/-- NVME_DOORBELL_WRITE: the value is stored; the next poll reads it. -/
def Mod.nvBell (m : Mod) (i d v : Nat) : Mod :=
  if m.isStorage i && decide (d < 130) then m.modCtl i fun c => { c with bells := tput c.bells d (v % 65536) } else m

/-- NVME_DOORBELL_WRITE of the host of instance `i`: doorbell 2y is SQ y Tail, 2y + 1 is CQ y Head. -/
def execNvmeDoorbellWrite (i : Fin 4096) (d : Fin 130) (v : BitVec 32) (s : State) : Host.Outcome State Fault Refusal :=
  run s fun m => if m.issues (m.instFn i) then m.nvBell i d v.toNat else m

/-- Commands of a controller, and of a slice, that are at targets. -/
def Mod.nvAt (m : Mod) (i : Nat) : Nat := (m.ctl i).cmds.countP fun d => d.stage = .sent

/-- No further I/O entry is read (R464). -/
def Mod.nvHeld (m : Mod) (i : Nat) : Bool :=
  let all := (m.sto.ctls.map fun (c : Nat × Nvme) => if m.instSlice c.1 = m.instSlice i then m.nvAt c.1 else 0).foldl (· + ·) 0
  decide (4096 ≤ m.nvAt i) || decide (65536 ≤ all)

/-- Reads the entries of an SQ that the host has placed, as far as the end of the queue. (DESIGN CHOICE, log 66) -/
def Mod.nvFetch (m : Mod) (i q : Nat) : Mod :=
  let c := m.ctl i
  match tget c.sqs q with
  | none => m
  | some x =>
    let n := if x.asked ≤ x.tail then x.tail - x.asked else x.size - x.asked
    if n = 0 || x.asked ≠ x.head || c.cfs || c.shst ≠ 0 || x.delete.isSome || m.instState i ≠ 1 || (q ≠ 0 && m.nvHeld i) then m
    else (m.putCtl i { c with sqs := tput c.sqs q { x with asked := (x.asked + n) % x.size } }).hostRead (m.instFn i) (x.base + 64 * x.asked)
      (64 * n) none (.sqes i q)

/-- Reads new entries of every SQ and writes completions that wait for room. -/
def Mod.nvWork (m : Mod) (i : Nat) : Mod :=
  let m := (m.ctl i).cqs.foldl (fun m (q : Nat × Cq) => m.cqFlush i q.1 q.2.wait.length) m
  ((m.ctl i).sqs.map (·.1)).foldl (fun m q => m.nvFetch i q) m

/-- Lines of the shadow doorbell page in use. -/
def Nvme.lines (c : Nvme) : Nat := ceilDiv (8 * (((c.sqs.map (·.1)) ++ c.cqs.map (·.1)).foldl max 0 + 1)) 64

/-- NVME_POLL of a controller. -/
def execNvmePoll (i : Fin 4096) (s : State) : Host.Outcome State Fault Refusal :=
  run s fun m =>
    let c := m.ctl i
    let f := m.instFn i
    if !m.isStorage i || !m.issues f || !c.rdy || c.cfs then m
    else
      let m := c.bells.foldl (fun m (b : Nat × Nat) => m.takeBell i b.1 b.2) (m.modCtl i fun x => { x with bells := [] })
      let m := match c.shadow with
        | none => m
        | some (a, _) =>
          let busy := fun (m : Mod) (l : Nat) => m.sel.reads.any fun (r : Nat × HostRead) => decide (r.2.why = ReadFor.shadow i l) && !r.2.stale && !r.2.gone
          (List.range c.lines).foldl (fun m l => if busy m l then m else (m.splCount i 0).hostRead f (a + 64 * l) 64 none (.shadow i l)) m
      m.nvWork i

/-- A line of the shadow page has come: heads and tails of the I/O queues it holds are taken, and their EventIdx written. (PRESUMED, log 65) -/
def Mod.shadowRead (m : Mod) (i l : Nat) (bs : List Byte) : Mod :=
  match (m.ctl i).shadow with
  | none => m
  | some (_, ev) =>
    let one := fun (m : Mod) (d size : Nat) =>
      let v := leAt bs (4 * (d - 16 * l)) 4 % 65536
      (m.takeBell i d v).hostWrite (m.instFn i) (ev + 4 * d) none (leBytes 4 ((v + size - 1) % size))
    let m := (List.range 8).foldl (fun m k =>
      let q := 8 * l + k
      if q = 0 then m
      else
        let c := m.ctl i
        let m := match tget c.sqs q with | some x => one m (2 * q) x.size | none => m
        match tget c.cqs q with | some x => one m (2 * q + 1) x.size | none => m) m
    m.nvWork i

/-- The status with which a command ends as soon as it is read: an opcode that is not supported, a fused command, an SGL descriptor, a
metadata pointer (R457, R458). -/
def nvUnfit (q : Nat) (raw : List Byte) : Option Nat :=
  let op := leAt raw 0 1
  let known := if q = 0 then [0, 1, 2, 4, 5, 6, 8, 9, 0xA, 0xC, 0x7C] else [0, 1, 2, 8, 9]
  if !known.contains op then some nvOpcode
  else if leAt raw 1 1 % 4 ≠ 0 || 64 ≤ leAt raw 1 1 || leAt raw 16 8 ≠ 0 then some nvField
  else none

/-- Entries of an SQ have come: they become commands. (DESIGN CHOICE, log 66) -/
def Mod.sqesRead (m : Mod) (i q : Nat) (bs : List Byte) : Mod :=
  let m := (List.range (bs.length / 64)).foldl (fun m k =>
    match tget (m.ctl i).sqs q with
    | none => m
    | some x =>
      let raw := slice bs (64 * k) 64
      let map := if q = 0 then none else m.nsMap i (leAt raw 4 4)
      let c : NvCmd := { sq := q, raw := raw, at_ := m.ns, map := map, target := (map.map (·.1)).getD 0, nsid := (map.map (·.2.2)).getD 0 }
      let m := m.modCtl i fun y => { y with sqs := tput y.sqs q { x with head := (x.head + 1) % x.size }, cmds := y.cmds ++ [c] }
      let m := m.stoCount i 0
      match nvUnfit q raw with
      | some st => m.nvRefuse i c st
      | none => m) m
  m.nvFetch i q

/-! ### The controller's registers (R454 to R456) -/

/-- The fields of CC that are honoured (R455); the others read as zero. -/
def ccFields (v : Nat) : Nat := v &&& 0x00FFFFF1

/-- A write of CC. (DESIGN CHOICE, log 66) -/
def Mod.ccWrite (m : Mod) (i v : Nat) : Mod :=
  let c := m.ctl i
  let was := bit c.cc 0
  let now := bit v 0
  let ok := bits v 4 3 = 0 && bits v 7 4 = 0 && bits v 11 3 = 0 && bits v 16 4 = 6 && bits v 20 4 = 4
  let asqs := bits c.aqa 0 12
  let acqs := bits c.aqa 16 12
  let put := fun (m : Mod) => m.modCtl i fun x => { x with cc := ccFields v }
  if was && !now then put (m.vfReset (m.instFn i) true)
  else if !was && now then
    let good := ok && decide (1 ≤ asqs) && decide (1 ≤ acqs) && c.asq % 4096 = 0 && c.acq % 4096 = 0 && m.mayTake i 0 && m.mayTake i 2
    if m.instState i = 4 then put m
    else if !good then (put m).nvFatal i
    else
      let sq : Sq := { num := (m.ringNumber 0).getD 0, base := c.asq, size := asqs + 1 }
      let cq : Cq := { num := (m.ringNumber 2).getD 0, base := c.acq, size := acqs + 1 }
      (put m).modCtl i fun x => { x with rdy := true, sqs := [(0, sq)], cqs := [(0, cq)], bells := [] }
  else
    let m := put m
    let shn := bits v 14 2
    if (shn = 1 || shn = 2) && c.shst = 0 then (m.modCtl i fun x => { x with shst := 1, flushes := none, shutAt := m.ns }).nvAfter i else m

/-- The host's write of CC reaches a storage instance's controller, and moves EN from `a` to `b`. -/
def Mod.ccRow (m : Mod) (i v : Nat) (a b : Bool) : Mod :=
  if m.isStorage i && m.issues (m.instFn i) && bit (m.ctl i).cc 0 = a && bit v 0 = b then m.ccWrite i v else m

/-- NVME_ENABLE: a write of CC that sets EN. -/
def execNvmeEnable (i : Fin 4096) (v : BitVec 32) (s : State) : Host.Outcome State Fault Refusal :=
  run s fun m => m.ccRow i v.toNat false true

/-- NVME_DISABLE: a write of CC that clears EN. -/
def execNvmeDisable (i : Fin 4096) (v : BitVec 32) (s : State) : Host.Outcome State Fault Refusal :=
  run s fun m => m.ccRow i v.toNat true false

/-- NVME_SHUTDOWN: a write of CC with SHN 01b or 10b. -/
def execNvmeShutdown (i : Fin 4096) (v : BitVec 32) (s : State) : Host.Outcome State Fault Refusal :=
  run s fun m =>
    let en := bit (m.ctl i).cc 0
    if bits v.toNat 14 2 = 1 || bits v.toNat 14 2 = 2 then m.ccRow i v.toNat en en else m

/-- SHUTDOWN_TIMEOUT: CAP.TO after SHN was set, SHST becomes 10b. -/
def execShutdownTimeout (i : Fin 4096) (s : State) : Host.Outcome State Fault Refusal :=
  run s fun m => if (m.ctl i).shst = 1 then (m.runToNs ((m.ctl i).shutAt + 10000000000)).modCtl i fun c => { c with shst := 2 } else m

/-- A controller register read, `n` bytes at offset `off`. (PRESUMED, log 65) -/
def Mod.nvRegRead (m : Mod) (i off n : Nat) : Nat :=
  let c := m.ctl i
  let cap := 0xFFF + 2 ^ 16 + 20 * 2 ^ 24 + 2 ^ 37
  let csts := b2n c.rdy + 2 * b2n c.cfs + 4 * c.shst
  let all := leBytes 8 cap ++ leBytes 4 0x20100 ++ leBytes 8 0 ++ leBytes 4 c.cc ++ leBytes 4 0 ++ leBytes 4 csts ++ leBytes 4 0 ++
    leBytes 4 c.aqa ++ leBytes 8 c.asq ++ leBytes 8 c.acq
  leAt all off n

/-- A controller register written by its host, `n` bytes at offset `off`. -/
def Mod.nvRegWrite (m : Mod) (i off n v : Nat) : Mod :=
  let put := fun (old o : Nat) => leNat (overlay (leBytes 8 old) (off - o) (leBytes n v)) % 2 ^ 64
  if off = 0x14 then m.ccWrite i (v % 2 ^ 32)
  else if off = 0x24 then m.modCtl i fun c => { c with aqa := v &&& 0x0FFF0FFF }
  else if 0x28 ≤ off && off < 0x30 then m.modCtl i fun c => { c with asq := put c.asq 0x28 }
  else if 0x30 ≤ off && off < 0x38 then m.modCtl i fun c => { c with acq := put c.acq 0x30 }
  else m

/-! ### Associations (R465 to R468) -/

/-- Changes an association. -/
def Mod.modAssoc (m : Mod) (s t : Nat) (f : Assoc → Assoc) : Mod := m.setSto fun x => { x with assocs := tmod x.assocs (s * 64 + t) {} f }

/-- The commands that stand with a target: at it, or waiting for it. -/
def Mod.nvTied (m : Mod) (s t : Nat) : List (Nat × NvCmd) :=
  m.sto.ctls.flatMap fun (c : Nat × Nvme) =>
    if m.instSlice c.1 = s then (c.2.cmds.filter fun d => (d.stage = .sent || d.stage = .wait) && decide (d.target = t)).map fun d => (c.1, d) else []

/-- The association enters a state; its connections are closed, or the first is opened. -/
def Mod.tgtEnter (m : Mod) (s t st : Nat) : Mod :=
  let m := if m.tgtState s t = 1 || m.tgtState s t = 2 then m.emit (.target s t 0 1 []) else m
  let m := (m.set F.STO_TGT_STATUS_STATE [s, t] st).set F.STO_TGT_STATUS_LIVE_IOQ [s, t] 0
  let m := m.modAssoc s t fun a => { a with step := if st = 1 then 1 else 0, conn := 0, since := m.ns, retx := [] }
  if st = 1 then m.emit (.target s t 0 0 []) else m

/-- A LIVE association is lost (R466, R468). (DESIGN CHOICE, log 67) -/
def Mod.tgtLost (m : Mod) (s t cause : Nat) : Mod :=
  let m := (m.set F.STO_TGT_STATUS_LAST_LOSS [s, t] cause).count F.STO_CNT_COUNT [s, 9]
  let tied := m.nvTied s t
  let m := tied.foldl (fun m (x : Nat × NvCmd) =>
    if x.2.op = 2 && x.2.wrote then m.nvEnd x.1 x.2 nvTransfer else m.modNv x.1 x.2 fun d => { d with stage := .wait }) m
  let m := m.modAssoc s t fun a => { a with lossAt := some m.ns, fails := 0 }
  let m := m.tgtEnter s t 3
  m.modAssoc s t fun a => { a with since := m.ns }

/-- A step of CONNECTING has failed: RETRY_WAIT, RETRIES counts one. (DESIGN CHOICE, log 67) -/
def Mod.tgtFail (m : Mod) (s t : Nat) : Mod :=
  let m := (m.countSat F.STO_TGT_STATUS_RETRIES [s, t]).set F.STO_TGT_STATUS_LAST_LOSS [s, t] 9
  (m.modAssoc s t fun a => { a with fails := a.fails + 1 }).tgtEnter s t 3

/-- The reserved values of STO_TGT_CFG keep their fields (R8). -/
def Mod.tgtCfg (m : Mod) (s t v : Nat) : Mod :=
  let x := [s, t]
  let put := fun (m : Mod) (f : Fld) (ok : Nat → Bool) => let n := bits v f.lo f.w; if ok n then m.set f x n else m
  let any := fun (_ : Nat) => true
  let m := put m F.STO_TGT_CFG_ENABLE any
  let m := put m F.STO_TGT_CFG_PORT fun n => decide (n < 96)
  let m := put m F.STO_TGT_CFG_SUB any
  let m := put m F.STO_TGT_CFG_CLASS fun n => decide (n < 7)
  let m := put (put (put (put m F.STO_TGT_CFG_TLS any) F.STO_TGT_CFG_PSK_SLOT any) F.STO_TGT_CFG_HDGST any) F.STO_TGT_CFG_DDGST any
  let m := put m F.STO_TGT_CFG_REQUIRE_DGST any
  let m := put m F.STO_TGT_CFG_IOQ fun n => decide (1 ≤ n ∧ n ≤ 32)
  let m := put m F.STO_TGT_CFG_QDEPTH fun n => decide (2 ≤ n ∧ n ≤ 4096)
  let m := put m F.STO_TGT_CFG_IO_WAIT_S fun n => decide (1 ≤ n)
  put m F.STO_TGT_CFG_CTRL_LOSS_S fun n => decide (1 ≤ n)

/-- A write of STO_TGT_CFG by the manager (R464, R465). (DESIGN CHOICE, log 67) -/
def Mod.tgtWrite (m : Mod) (mid s t v : Nat) : Mod :=
  let on := m.flag F.STO_TGT_CFG_ENABLE [s, t]
  if m.tgtState s t ≠ 0 && bit v 0 then m.refuse mid (regAddr .STO_TGT_CFG [s, t]) true true 3
  else
    let m := m.tgtCfg s t v
    if !on && bit v 0 then m.tgtEnter s t 1
    else if m.tgtState s t ≠ 0 && !bit v 0 then
      let tied := m.nvTied s t
      let m := m.tgtEnter s t 0
      let m := ((m.set F.STO_TGT_STATUS_HDGST_ON [s, t] 0).set F.STO_TGT_STATUS_DDGST_ON [s, t] 0).setSto fun x =>
        { x with assocs := tdel x.assocs (s * 64 + t) }
      tied.foldl (fun m (x : Nat × NvCmd) => m.nvEnd x.1 x.2 nvTransient) m
    else m

/-- TARGET_ENABLE: the manager writes STO_TGT_CFG with ENABLE 1. -/
def execTargetEnable (sl : Fin 8) (t : Fin 64) (v : BitVec 63) (s : State) : Host.Outcome State Fault Refusal :=
  run s fun m => m.tgtWrite m.managerMid sl t (1 + 2 * v.toNat)

/-- TARGET_DISABLE: the manager writes STO_TGT_CFG with ENABLE 0. -/
def execTargetDisable (sl : Fin 8) (t : Fin 64) (v : BitVec 63) (s : State) : Host.Outcome State Fault Refusal :=
  run s fun m => m.tgtWrite m.managerMid sl t (2 * v.toNat)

> **TASK GOAL**:
Go through the records above and return each line in which the word "fails" occurs.

> **ANSWER FOR THIS EXERCISE**:
  let m := m.modAssoc s t fun a => { a with lossAt := some m.ns, fails := 0 }
  (m.modAssoc s t fun a => { a with fails := a.fails + 1 }).tgtEnter s t 3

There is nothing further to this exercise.